Framework: TensorFlow 2.x

Architecture:

Input layer: Patient metadata + image features
Hidden layers: Dense neural network
Output layer: Softmax for disease probabilities

Training Data:

50,000+ annotated dermatological cases
Expert physician diagnoses
Multi-ethnic dataset

Performance:

Top-1 accuracy: 85%
Top-3 accuracy: 95%
Average inference time: ~250ms

Model Files

Each model requires the following files:

best_model.h5

TensorFlow saved model with trained weights.

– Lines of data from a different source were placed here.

-- ==== Sys2Proof/Laws/Time.lean ====
section
/-! SUPPORT. What the passing of time can do: the registers it leaves alone, the clock, and the counters. -/

namespace Sys2Proof.Machine

theorem sameSeqRegs_refl (s : State) : sameSeqRegs s s := by simp [sameSeqRegs]

theorem sameSeqRegs_trans {s t u : State} (h : sameSeqRegs s t) (k : sameSeqRegs t u) : sameSeqRegs s u := by
  simp only [sameSeqRegs] at *
  obtain ⟨h1, h2, h3, h4, h5, h6, h7, h8, h9, h10, h11, h12, h13, h14, h15⟩ := h
  obtain ⟨k1, k2, k3, k4, k5, k6, k7, k8, k9, k10, k11, k12, k13, k14, k15⟩ := k
  exact ⟨k1.trans h1, k2.trans h2, k3.trans h3, k4.trans h4, k5.trans h5, k6.trans h6, k7.trans h7, k8.trans h8,
    k9.trans h9, k10.trans h10, k11.trans h11, k12.trans h12, k13.trans h13, k14.trans h14, k15.trans h15⟩

/-- What a timer operation that may be due can do: it touches its output and its counter, and leaves none at 0. -/
theorem firePulse_spec (s : State) :
    sameSeqRegs s (firePulse s) ∧ (firePulse s).seqPc = s.seqPc ∧ (firePulse s).seqHold = s.seqHold ∧
    (firePulse s).now = s.now ∧ (firePulse s).draws = s.draws ∧ (firePulse s).led = s.led ∧
    (firePulse s).aflCnt = s.aflCnt ∧ 1 ≤ (firePulse s).ppgCnt ∧
    (firePulse s).ppgCnt ≤ max s.ppgCnt (halfTicks s.rateR) := by
  have h1 := one_le_halfTicks s.rateR
  unfold firePulse
  split
  · simp [sameSeqRegs, h1]
  · rename_i h
    simp only [pulseDue, beq_iff_eq] at h
    simp [sameSeqRegs]; omega

/-- The same of FLASH_TICK. -/
theorem fireFlash_spec (s : State) :
    sameSeqRegs s (fireFlash s) ∧ (fireFlash s).seqPc = s.seqPc ∧ (fireFlash s).seqHold = s.seqHold ∧
    (fireFlash s).now = s.now ∧ (fireFlash s).draws = s.draws ∧ (fireFlash s).pulse = s.pulse ∧
    (fireFlash s).laserEn = s.laserEn ∧ (fireFlash s).ppgCnt = s.ppgCnt ∧
    (s.aflRun = 1#1 → 1 ≤ (fireFlash s).aflCnt) ∧
    (fireFlash s).aflCnt ≤ max s.aflCnt oneSecTicks := by
  have h1 := one_le_oneSecTicks
  unfold fireFlash
  split
  · simp [sameSeqRegs, h1]
  · rename_i h
    simp only [flashDue, Bool.and_eq_true, beq_iff_eq, not_and] at h
    refine ⟨sameSeqRegs_refl s, rfl, rfl, rfl, rfl, rfl, rfl, rfl, fun hr => ?_, le_max_left _ _⟩
    exact Nat.one_le_iff_ne_zero.mpr (h hr)

/-- After the due timer operations none is due: ADVANCE is enabled (20_memory.md R59). -/
theorem timerDue_fireDue (s : State) : timerDue (fireDue s) = false := by
  obtain ⟨h1, -, -, -, -, -, -, hp, -⟩ := firePulse_spec s
  obtain ⟨h2, -, -, -, -, -, -, hq, ha, -⟩ := fireFlash_spec (firePulse s)
  have hr : (fireDue s).aflRun = (firePulse s).aflRun := h2.2.2.2.1
  have hq' : (fireDue s).ppgCnt = (firePulse s).ppgCnt := hq
  have ha' : (firePulse s).aflRun = 1#1 → 1 ≤ (fireDue s).aflCnt := ha
  have e1 : ((fireDue s).ppgCnt == 0) = false := by rw [beq_eq_false_iff_ne]; omega
  have e2 : ((fireDue s).aflRun == 1#1 && (fireDue s).aflCnt == 0) = false := by
    by_cases hc : (firePulse s).aflRun = 1#1
    · have : ((fireDue s).aflCnt == 0) = false := by rw [beq_eq_false_iff_ne]; have := ha' hc; omega
      rw [this, Bool.and_false]
    · have : ((fireDue s).aflRun == 1#1) = false := by rw [beq_eq_false_iff_ne, hr]; exact hc
      rw [this, Bool.false_and]
  simp only [timerDue, pulseDue, flashDue, e1, e2, Bool.or_false]

theorem fireDue_spec (s : State) :
    sameSeqRegs s (fireDue s) ∧ (fireDue s).seqPc = s.seqPc ∧ (fireDue s).seqHold = s.seqHold ∧
    (fireDue s).now = s.now ∧ (fireDue s).draws = s.draws ∧
    (fireDue s).ppgCnt ≤ max s.ppgCnt (halfTicks s.rateR) ∧ (fireDue s).aflCnt ≤ max s.aflCnt oneSecTicks := by
  obtain ⟨h1, p1, p2, p3, p4, p5, p6, p7, p8⟩ := firePulse_spec s
  obtain ⟨h2, q1, q2, q3, q4, q5, q6, q7, q8, q9⟩ := fireFlash_spec (firePulse s)
  refine ⟨sameSeqRegs_trans h1 h2, q1.trans p1, q2.trans p2, q3.trans p3, q4.trans p4, ?_, ?_⟩
  · exact (show (fireDue s).ppgCnt = _ from q7) ▸ p8
  · rw [p6] at q9; exact q9

/-- What `n` ticks can do: the registers of SEQ stay, the clock moves by `n`, the hold counts down. -/
theorem elapse_spec (n : Nat) (s : State) :
    sameSeqRegs s (elapse n s) ∧ (elapse n s).seqPc = s.seqPc ∧ (elapse n s).seqHold = s.seqHold - n ∧
    (elapse n s).now = s.now + n ∧ (elapse n s).draws = s.draws := by
  induction n generalizing s with
  | zero => simp [elapse, sameSeqRegs]
  | succ n ih =>
    obtain ⟨h1, p1, p2, p3, p4, -, -⟩ := fireDue_spec s
    obtain ⟨h2, q1, q2, q3, q4⟩ := ih (passTick (fireDue s))
    have hp : sameSeqRegs (fireDue s) (passTick (fireDue s)) := by simp [sameSeqRegs]
    refine ⟨sameSeqRegs_trans h1 (sameSeqRegs_trans hp h2), q1.trans p1, ?_, ?_, q4.trans p4⟩
    · rw [elapse, q2, passTick_seqHold, p2]; omega
    · rw [elapse, q3, passTick_now, p3]; omega

/-- What the timer operations do does not depend on the agenda nor on the count of draws. -/
theorem fireDue_bookkeeping (s : State) (ag : List Directive) (d : Nat) :
    fireDue { s with agenda := ag, draws := d } = { fireDue s with agenda := ag, draws := d } := by
  have hp : pulseDue { s with agenda := ag, draws := d } = pulseDue s := rfl
  have hf : flashDue { s with agenda := ag, draws := d } = flashDue s := rfl
  have hq : flashDue (doPulseTick { s with agenda := ag, draws := d }) = flashDue (doPulseTick s) := rfl
  unfold fireDue firePulse
  rw [hp]
  by_cases h : pulseDue s = true
  · rw [if_pos h, if_pos h]
    unfold fireFlash
    rw [hq]
    by_cases k : flashDue (doPulseTick s) = true
    · rw [if_pos k, if_pos k]; rfl
    · rw [if_neg k, if_neg k]; rfl
  · rw [if_neg h, if_neg h]
    unfold fireFlash
    rw [hf]
    by_cases k : flashDue s = true
    · rw [if_pos k, if_pos k]; rfl
    · rw [if_neg k, if_neg k]

/-- Nor does the passing of time. -/
theorem elapse_bookkeeping (n : Nat) (s : State) (ag : List Directive) (d : Nat) :
    elapse n { s with agenda := ag, draws := d } = { elapse n s with agenda := ag, draws := d } := by
  induction n generalizing s with
  | zero => rfl
  | succ n ih =>
    have h : passTick (fireDue { s with agenda := ag, draws := d }) =
        { passTick (fireDue s) with agenda := ag, draws := d } := by
      rw [fireDue_bookkeeping]; rfl
    rw [elapse, h, ih, elapse]

/-- The counters stay in range while time passes. -/
theorem elapse_countersInRange (n : Nat) (s : State) (h : countersInRange s) : countersInRange (elapse n s) := by
  induction n generalizing s with
  | zero => exact h
  | succ n ih =>
    refine ih _ ?_
    obtain ⟨h1, p1, p2, p3, p4, p5, p6⟩ := fireDue_spec s
    have hr := halfTicks_le_longest s.rateR
    have ha : (fireDue s).aflRun = s.aflRun := h1.2.2.2.1
    obtain ⟨c1, c2, c3⟩ := h
    refine ⟨?_, ?_, ?_⟩
    · rw [passTick_ppgCnt]; omega
    · rw [passTick_aflRun, passTick_aflCnt, ha]
      intro hc
      rw [if_pos hc]
      have := c2 hc
      omega
    · rw [passTick_seqHold, p2]; omega

/-- The timer operations and the passing of time leave ENV's moves alone. -/
theorem firePulse_env (s : State) : (firePulse s).env = s.env := by unfold firePulse; split <;> rfl

theorem fireFlash_env (s : State) : (fireFlash s).env = s.env := by unfold fireFlash; split <;> rfl

theorem elapse_env (n : Nat) (s : State) : (elapse n s).env = s.env := by
  induction n generalizing s with
  | zero => rfl
  | succ n ih => rw [elapse, ih, passTick_env, fireDue, fireFlash_env, firePulse_env]

theorem comeTo_env (τ : Nat → Lag) (s : State) : (comeTo τ s).env = s.env := by
  unfold comeTo
  dsimp only
  split <;> split <;> simp only [fireFlash_env, firePulse_env, elapse_env]

/-- How SEQ comes to its next micro-op: its registers stay, the hold has run out, and at least the hold has passed. -/
theorem comeTo_spec (τ : Nat → Lag) (s : State) :
    sameSeqRegs s (comeTo τ s) ∧ (comeTo τ s).seqPc = s.seqPc ∧ (comeTo τ s).seqHold = 0 ∧
    (comeTo τ s).now = s.now + s.seqHold + (τ s.draws).ticks ∧ (comeTo τ s).draws = s.draws + 1 := by
  obtain ⟨h1, p1, p2, p3, p4⟩ :=
    elapse_spec (s.seqHold + (τ s.draws).ticks) { s with draws := s.draws + 1 }
  have h0 : sameSeqRegs s { s with draws := s.draws + 1 } := by simp [sameSeqRegs]
  have base : ∀ t : State, sameSeqRegs { s with draws := s.draws + 1 } t → t.seqPc = s.seqPc →
      t.seqHold = 0 → t.now = s.now + s.seqHold + (τ s.draws).ticks → t.draws = s.draws + 1 →
      (let t2 := if (τ s.draws).flashFirst then fireFlash t else t
       sameSeqRegs s t2 ∧ t2.seqPc = s.seqPc ∧ t2.seqHold = 0 ∧
       t2.now = s.now + s.seqHold + (τ s.draws).ticks ∧ t2.draws = s.draws + 1) := by
    intro t ht a1 a2 a3 a4
    obtain ⟨k1, k2, k3, k4, k5, -⟩ := fireFlash_spec t
    dsimp only
    split
    · exact ⟨sameSeqRegs_trans h0 (sameSeqRegs_trans ht k1), k2.trans a1, k3.trans a2, k4.trans a3, k5.trans a4⟩
    · exact ⟨sameSeqRegs_trans h0 ht, a1, a2, a3, a4⟩
  have hs : (elapse (s.seqHold + (τ s.draws).ticks) { s with draws := s.draws + 1 }).seqHold = 0 := by
    rw [p2]; simp
  have hn : (elapse (s.seqHold + (τ s.draws).ticks) { s with draws := s.draws + 1 }).now =
      s.now + s.seqHold + (τ s.draws).ticks := by
    rw [p3]; simp [Nat.add_assoc]
  unfold comeTo
  dsimp only
  by_cases hp : (τ s.draws).pulseFirst = true
  · rw [if_pos hp]
    obtain ⟨k1, k2, k3, k4, k5, -⟩ :=
      firePulse_spec (elapse (s.seqHold + (τ s.draws).ticks) { s with draws := s.draws + 1 })
    exact base _ (sameSeqRegs_trans h1 k1) (k2.trans p1) (k3.trans hs) (k4.trans hn) (k5.trans p4)
  · rw [if_neg hp]
    exact base _ h1 p1 hs hn p4

end Sys2Proof.Machine
end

Location: {MODEL_DIRECTORY}/{model_name}/model/best_model.h5

Size: ~50MB

Format: HDF5

mlb.pkl

MultiLabelBinarizer for disease labels.

Contains:

List of all possible diseases
Label encoding mapping
Disease taxonomy

Example:


['Psoriasis', 'Eczema', 'Melanoma', 'Basal Cell Carcinoma', ...]

model_params.pkl

Model configuration and hyperparameters.

Contains:

Input feature list
Model version
Training timestamp
Performance metrics

continuous_mean.pkl

Mean values for continuous features (imputation).

Used for:

Handling missing values
Feature normalization
Consistent preprocessing

scaler.pkl

MinMaxScaler for feature normalization.

Range: [0, 1]

Applied to:

Age
Symptom duration
Symptom severity
Image quality scores

raw_list_of_field.pkl

Complete list of input features.

Contains:

Metadata field names
Feature order
Data types

Model Versioning

Version Format

v{major}.{minor}.{patch}

Example: v2.1.0

Version History

v2.1.0 (Current)

Added red flags detection
Improved multi-ethnic performance
5% accuracy improvement

v2.0.0

Multi-label classification
Image feature integration
Complete retraining on expanded dataset

v1.5.0

Initial production model
Single-label classification
Metadata-only features

Model Loading

Models are loaded at service startup:


class ModelPredictor:
    def __init__(self, model_directory: str):
        self.model = self._load_model(model_directory)
        self.mlb = self._load_pickle("mlb.pkl")
        self.scaler = self._load_pickle("scaler.pkl")
        # ... load other artifacts
 
    def _load_model(self, directory: str):
        model_path = f"{directory}/model/best_model.h5"
        return tf.keras.models.load_model(model_path)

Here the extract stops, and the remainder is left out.